▸ **Goal of the exercise**
Tally the lines below that contain the word "sFirst", then give the tally and nothing more.
*** Opening Provided data ***
theorem ok_leave {k : Core} {f : Frame} (hk : CoreOk k) : CoreOk (Core.leave k f) := by
  unfold Core.leave
  try dsimp only
  repeat' first
    | with_reducible assumption | (with_reducible refine ok_id ?_; simp only [ok_mk_iff])

theorem ok_scalarAct {k0 : Core} {o : SclOp} {k : Core} (hk : CoreOk k) : CoreOk (scalarAct k0 o k) := by
  unfold scalarAct
  split
  all_goals first
    | exact ok_issueS hk
    | exact ok_setA hk
    | (simp only [ok_mk_iff]; exact hk)

/-! ### CoreOps -/

theorem keeps_eccFail {s0 : State} {s : State} {c : CoreId} {region loc : Nat} (hs : Keeps s0 s)
    : Keeps s0 (State.eccFail s c region loc) := by
  unfold State.eccFail
  try dsimp only
  repeat' first
    | with_reducible assumption | with_reducible apply keeps_eccUncorrectable | with_reducible apply keeps_failCore

theorem keeps_ownFail {s0 : State} {s : State} {c : CoreId} {region : Nat} {loc : CoreId → Nat → Nat}
    {bad : List (CoreId × Nat)} (hs : Keeps s0 s) : Keeps s0 (State.ownFail s c region loc bad) := by
  unfold State.ownFail
  try dsimp only
  repeat' first
    | with_reducible assumption | with_reducible apply keeps_eccUncorrectable | with_reducible apply keeps_failCore
    | with_reducible apply keeps_mismatch | with_reducible refine keeps_foldl (fun _ _ _ => ?_) ?_ | split

theorem keeps_withOwn {s0 : State} {s : State} {c : CoreId} {region : Nat} {loc : CoreId → Nat → Nat}
    {look : Core → Option Nat} {f : State → State} (hf : ∀ s, Keeps s0 s → Keeps s0 (f s)) (hs : Keeps s0 s)
    : Keeps s0 (State.withOwn s c region loc look f) := by
  unfold State.withOwn
  try dsimp only
  repeat' first
    | with_reducible assumption | with_reducible apply keeps_ownFail | split | intro _ | dsimp only
    | with_reducible apply hf

theorem keeps_fixNear {s0 : State} {s : State} {c : CoreId} {spans : List Span} (hs : Keeps s0 s)
    : Keeps s0 (State.fixNear s c spans) := by
  unfold State.fixNear
  try dsimp only
  repeat' first
    | with_reducible assumption | with_reducible apply keeps_eccFixed
    | with_reducible refine keeps_modCoreI (fun _ _ => ?_) ?_
    | (with_reducible refine Keeps.core ?_ (by assumption) _)
    | (with_reducible refine keeps_id ?_; simp only [keeps_mk_iff])
    | with_reducible refine keeps_foldl (fun _ _ _ => ?_) ?_
    | (with_reducible refine ok_id ?_; simp only [ok_mk_iff]) | split

theorem keeps_fixAcc {s0 : State} {s : State} {c : CoreId} {keys : List Nat} (hs : Keeps s0 s)
    : Keeps s0 (State.fixAcc s c keys) := by
  unfold State.fixAcc
  try dsimp only
  repeat' first
    | with_reducible assumption | with_reducible apply keeps_eccFixed
    | with_reducible refine keeps_modCoreI (fun _ _ => ?_) ?_
    | (with_reducible refine Keeps.core ?_ (by assumption) _)
    | (with_reducible refine keeps_id ?_; simp only [keeps_mk_iff])
    | with_reducible refine keeps_foldl (fun _ _ _ => ?_) ?_
    | (with_reducible refine ok_id ?_; simp only [ok_mk_iff]) | split

theorem keeps_withNear {s0 : State} {s : State} {c : CoreId} {spans : List Span} {f : State → State}
    (hf : ∀ s, Keeps s0 s → Keeps s0 (f s)) (hs : Keeps s0 s) : Keeps s0 (State.withNear s c spans f) := by
  unfold State.withNear
  try dsimp only
  repeat' first
    | with_reducible assumption | with_reducible apply keeps_fixNear | with_reducible apply keeps_withOwn | split
    | intro _ | dsimp only | with_reducible apply hf

theorem keeps_withAcc {s0 : State} {s : State} {c : CoreId} {keys : List Nat} {f : State → State}
    (hf : ∀ s, Keeps s0 s → Keeps s0 (f s)) (hs : Keeps s0 s) : Keeps s0 (State.withAcc s c keys f) := by
  unfold State.withAcc
  try dsimp only
  repeat' first
    | with_reducible assumption | with_reducible apply keeps_fixAcc | with_reducible apply keeps_withOwn | split
    | intro _ | dsimp only | with_reducible apply hf

theorem keeps_freshChecker {s0 : State} {s : State} {c : CoreId} {keys : List Nat} (hs : Keeps s0 s)
    : Keeps s0 (State.freshChecker s c keys) := by
  unfold State.freshChecker
  try dsimp only
  repeat' first
    | with_reducible assumption | with_reducible refine keeps_modCoreI (fun _ _ => ?_) ?_
    | (with_reducible refine Keeps.core ?_ (by assumption) _) | with_reducible apply ok_freshAcc | split

theorem keeps_withDeep {s0 : State} {s : State} {c : CoreId} {rs : List (Nat × Nat)} {f : State → State}
    (hf : ∀ s, Keeps s0 s → Keeps s0 (f s)) (hs : Keeps s0 s) : Keeps s0 (State.withDeep s c rs f) := by
  unfold State.withDeep
  try dsimp only
  repeat' first
    | with_reducible assumption | with_reducible apply keeps_eccFail | with_reducible apply keeps_fixDeep | split
    | intro _ | dsimp only | with_reducible apply hf

theorem keeps_nearPutChecker {s0 s : State} {c : CoreId} {off : Nat} {bs : List Byte} (hs : Keeps s0 s)
    : Keeps s0 (State.nearPutChecker s c off bs).1 := by
  unfold State.nearPutChecker
  split
  · exact hs
  · rename_i d _
    split
    · exact hs
    · dsimp only
      refine keeps_eccFixed (keeps_modCoreI (fun hi hk => ⟨hk.zero, hk.near, hk.tags, hk.written, ?_⟩) hs)
      exact (coreOk_nearWrite _ _ (ok_member (hs.core hi))).poison

theorem keeps_nearPut {s0 s : State} {c : CoreId} {off : Nat} {bs : List Byte} (hs : Keeps s0 s)
    : Keeps s0 (State.nearPut s c off bs) := by
  unfold State.nearPut
  dsimp only
  have h1 : Keeps s0 (((s.nearPutChecker c off bs).1.modCore c (fun _ => ((s.core c).nearWrite off bs).1)).eccFixed 0 ((s.core c).nearMerges off bs)) :=
    keeps_eccFixed (keeps_modCoreI (fun hi _ => coreOk_nearWrite _ _ (hs.core hi c)) (keeps_nearPutChecker hs))
  split
  · exact h1
  · apply keeps_ownFail
    simp only [keeps_mk_iff]
    exact h1

theorem keeps_nearPuts {s0 : State} {s : State} {c : CoreId} {ws : List (Nat × List Byte)} {set : Bool} (hs : Keeps s0 s)
    : Keeps s0 (State.nearPuts s c ws set) := by
  unfold State.nearPuts
  have h1 : Keeps s0 (ws.foldl (fun s w => s.nearPut c w.1 w.2) s) := keeps_foldl (fun _ _ h => keeps_nearPut h) hs
  try dsimp only
  split
  · refine keeps_modCore (fun hk => ?_) h1
    exact ok_foldl (fun _ _ h => coreOk_setTags _ h) hk
  · exact h1

theorem keeps_goFeed {s0 : State} {s : State} {c : CoreId} {tag : ReadTag} {fd : Feed} {put : Feed → Core → Core}
    (hput : ∀ y k, CoreOk k → CoreOk (put y k)) (hs : Keeps s0 s) : Keeps s0 (State.goFeed s c tag fd put) := by
  unfold State.goFeed
  try dsimp only
  repeat' first
    | with_reducible assumption | with_reducible refine keeps_modCoreI (fun _ _ => ?_) ?_
    | (with_reducible refine Keeps.core ?_ (by assumption) _) | with_reducible apply keeps_withNear
    | with_reducible apply coreOk_takeTags | split | intro _ | dsimp only | with_reducible apply hput

theorem keeps_landPuts {s0 s : State} {c : CoreId} {seq : Nat} {set : Bool} {ws : List (Nat × List Byte)} {ent : List Nat} (hs
    : Keeps s0 s) : Keeps s0 (State.landPuts s c seq set ws ent).1 := by
  induction ws generalizing s ent with
  | nil => exact hs
  | cons w r ih =>
    unfold State.landPuts
    dsimp only
    split
    · exact hs
    · refine ih ?_
      split
      · exact keeps_modCore (fun hk => coreOk_setTags _ hk) (keeps_nearPut hs)
      · exact keeps_nearPut hs

/-! ### Expander -/

theorem keeps_modHead {s0 : State} {s : State} {c : CoreId} {t : Fin 8} {g : DmaFlight → DmaFlight} (hs : Keeps s0 s)
    : Keeps s0 (State.modHead s c t g) := by
  unfold State.modHead
  try dsimp only
  repeat' first
    | with_reducible assumption | with_reducible refine keeps_modCoreI (fun _ _ => ?_) ?_
    | (with_reducible refine Keeps.core ?_ (by assumption) _)
    | (with_reducible refine keeps_id ?_; simp only [keeps_mk_iff])
    | (with_reducible refine ok_id ?_; simp only [ok_mk_iff])

theorem keeps_expanderFail {s0 : State} {s : State} {c : CoreId} {t : Fin 8} {b : HbcBad} (hs : Keeps s0 s)
    : Keeps s0 (State.expanderFail s c t b) := by
  unfold State.expanderFail
  try dsimp only
  repeat' first
    | with_reducible assumption | with_reducible apply keeps_failCore | with_reducible apply keeps_health
    | (with_reducible refine keeps_id ?_; simp only [keeps_mk_iff])

theorem keeps_expandBlock {s0 : State} {s : State} {c : CoreId} {t : Fin 8} (hs : Keeps s0 s)
    : Keeps s0 (State.expandBlock s c t) := by
  unfold State.expandBlock
  try dsimp only
  repeat' first
    | with_reducible assumption | with_reducible apply keeps_expanderFail
    | with_reducible refine keeps_modCoreI (fun _ _ => ?_) ?_
    | (with_reducible refine Keeps.core ?_ (by assumption) _) | with_reducible apply keeps_modHead
    | (with_reducible refine keeps_id ?_; simp only [keeps_mk_iff])
    | (with_reducible refine ok_id ?_; simp only [ok_mk_iff]) | split

theorem keeps_expandN {s0 s : State} {cl : ClusterId} {n : Nat} (hs : Keeps s0 s) : Keeps s0 (State.expandN s cl n) := by
  induction n generalizing s with
  | zero => exact hs
  | succ n ih =>
    unfold State.expandN
    split
    · exact hs
    · split
      · exact ih (keeps_expandBlock (keeps_mk hs))
      · exact hs

theorem keeps_expand {s0 : State} {s : State} {c : CoreId} (hs : Keeps s0 s) : Keeps s0 (State.expand s c) := by
  unfold State.expand
  try dsimp only
  repeat' first
    | with_reducible assumption | with_reducible apply keeps_expandN

theorem keeps_takeExp {s0 s : State} {c : CoreId} {t : Fin 8} {fuel n : Nat} {got : List Byte} (hs : Keeps s0 s)
    : Keeps s0 (State.takeExp s c t fuel n got).1 := by
  induction fuel generalizing s n got with
  | zero => exact hs
  | succ fuel ih =>
    unfold State.takeExp
    have h1 := keeps_expand (c := c) hs
    revert h1
    generalize s.expand c = s
    intro h1
    dsimp only
    split
    · split
      · exact h1
      · refine ih (keeps_modCore (fun hk => ?_) h1)
        simp only [ok_mk_iff]
        exact hk
    · exact h1

theorem keeps_feedExp {s0 : State} {s : State} {c : CoreId} {t : Fin 8} {n : Nat} {fd : Feed} {put : Feed → Core → Core}
    (hput : ∀ y k, CoreOk k → CoreOk (put y k)) (hs : Keeps s0 s) : Keeps s0 (State.feedExp s c t n fd put) := by
  unfold State.feedExp
  try dsimp only
  repeat' first
    | with_reducible assumption | with_reducible refine keeps_modCoreI (fun _ _ => ?_) ?_
    | (with_reducible refine Keeps.core ?_ (by assumption) _) | with_reducible apply keeps_takeExp | split | intro _
    | dsimp only | with_reducible apply hput

/-! ### Arrays -/

theorem keeps_takeRows {s0 : State} {s : State} {c : CoreId} {p : ReadPlan} {arrays : List (Nat × Nat)} {first count : Nat}
    {put : Puts → Core → Core} (hput : ∀ y k, CoreOk k → CoreOk (put y k)) (hs : Keeps s0 s)
    : Keeps s0 (State.takeRows s c p arrays first count put) := by
  unfold State.takeRows
  try dsimp only
  repeat' first
    | with_reducible assumption | with_reducible refine keeps_modCoreI (fun _ _ => ?_) ?_
    | (with_reducible refine Keeps.core ?_ (by assumption) _) | with_reducible apply keeps_withAcc
    | with_reducible refine ok_foldl (fun _ _ _ => ?_) ?_ | with_reducible apply ok_countNarrow
    | with_reducible apply ok_raiseTile | with_reducible apply ok_setV | with_reducible apply ok_untouchTile | split
    | intro _ | dsimp only | with_reducible apply hput

theorem keeps_checked {s0 : State} {s : State} {c : CoreId} {w : NsWin} {spans : List Span} {f : List Span → State}
    (hf : ∀ xs, Keeps s0 (f xs)) (hs : Keeps s0 s) : Keeps s0 (State.checked s c w spans f) := by
  unfold State.checked
  split
  · exact hf _
  · exact keeps_failCore hs

theorem keeps_issuePass {s0 : State} {s : State} {c : CoreId} {k0 : Core} {mt : Fin 8} {am : BitVec 4} {sM sAcc : SReg}
    {init swap last : Bool} {ad : Fin 8} {aB : AReg} {sQ sY sB : SReg} (hs : Keeps s0 s)
    : Keeps s0 (State.issuePass s c k0 mt am sM sAcc init swap last ad aB sQ sY sB) := by
  unfold State.issuePass
  try dsimp only
  repeat' first
    | with_reducible assumption | with_reducible apply keeps_checked
    | with_reducible refine keeps_modCoreI (fun _ _ => ?_) ?_
    | (with_reducible refine Keeps.core ?_ (by assumption) _) | with_reducible apply keeps_withNear
    | (with_reducible refine keeps_id ?_; simp only [keeps_mk_iff])
    | (with_reducible refine ok_id ?_; simp only [ok_mk_iff]) | split | intro _

theorem keeps_issueRead {s0 : State} {s : State} {c : CoreId} {k0 : Core} {mt : Fin 8} {am : BitVec 4} {sFirst sCount : SReg}
    (hs : Keeps s0 s) : Keeps s0 (State.issueRead s c k0 mt am sFirst sCount) := by
  unfold State.issueRead
  try dsimp only
  repeat' first
    | with_reducible assumption | with_reducible apply keeps_checked
    | with_reducible refine keeps_modCoreI (fun _ _ => ?_) ?_
    | (with_reducible refine Keeps.core ?_ (by assumption) _) | with_reducible apply keeps_withNear
    | (with_reducible refine keeps_id ?_; simp only [keeps_mk_iff])
    | (with_reducible refine ok_id ?_; simp only [ok_mk_iff]) | split | intro _

theorem keeps_issueLoad {s0 : State} {s : State} {c : CoreId} {k0 : Core} {isImport : Bool} {am : BitVec 4} {bd : Fin 8}
    {a : AReg} {nr first count : Nat} (hs : Keeps s0 s)
    : Keeps s0 (State.issueLoad s c k0 isImport am bd a nr first count) := by
  unfold State.issueLoad
  try dsimp only
  repeat' first
    | with_reducible assumption | with_reducible apply keeps_checked | with_reducible apply keeps_failCore
    | with_reducible refine keeps_modCoreI (fun _ _ => ?_) ?_
    | (with_reducible refine Keeps.core ?_ (by assumption) _)
    | (with_reducible refine keeps_id ?_; simp only [keeps_mk_iff])
    | (with_reducible refine ok_id ?_; simp only [ok_mk_iff]) | split | intro _

theorem ok_swapArrays {k : Core} {arrays : List (Nat × Nat)} (hk : CoreOk k) : CoreOk (Core.swapArrays k arrays) := by
  unfold Core.swapArrays
  try dsimp only
  repeat' first
    | with_reducible assumption | (with_reducible refine ok_id ?_; simp only [ok_mk_iff])

theorem ok_modPass {k : Core} {seq : Nat} {g : PassFlight → PassFlight} (hk : CoreOk k) : CoreOk (Core.modPass k seq g) := by
  unfold Core.modPass
  try dsimp only
  repeat' first
    | with_reducible assumption | (with_reducible refine ok_id ?_; simp only [ok_mk_iff])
*** Closing Provided data ***
▸ **Finished task**
2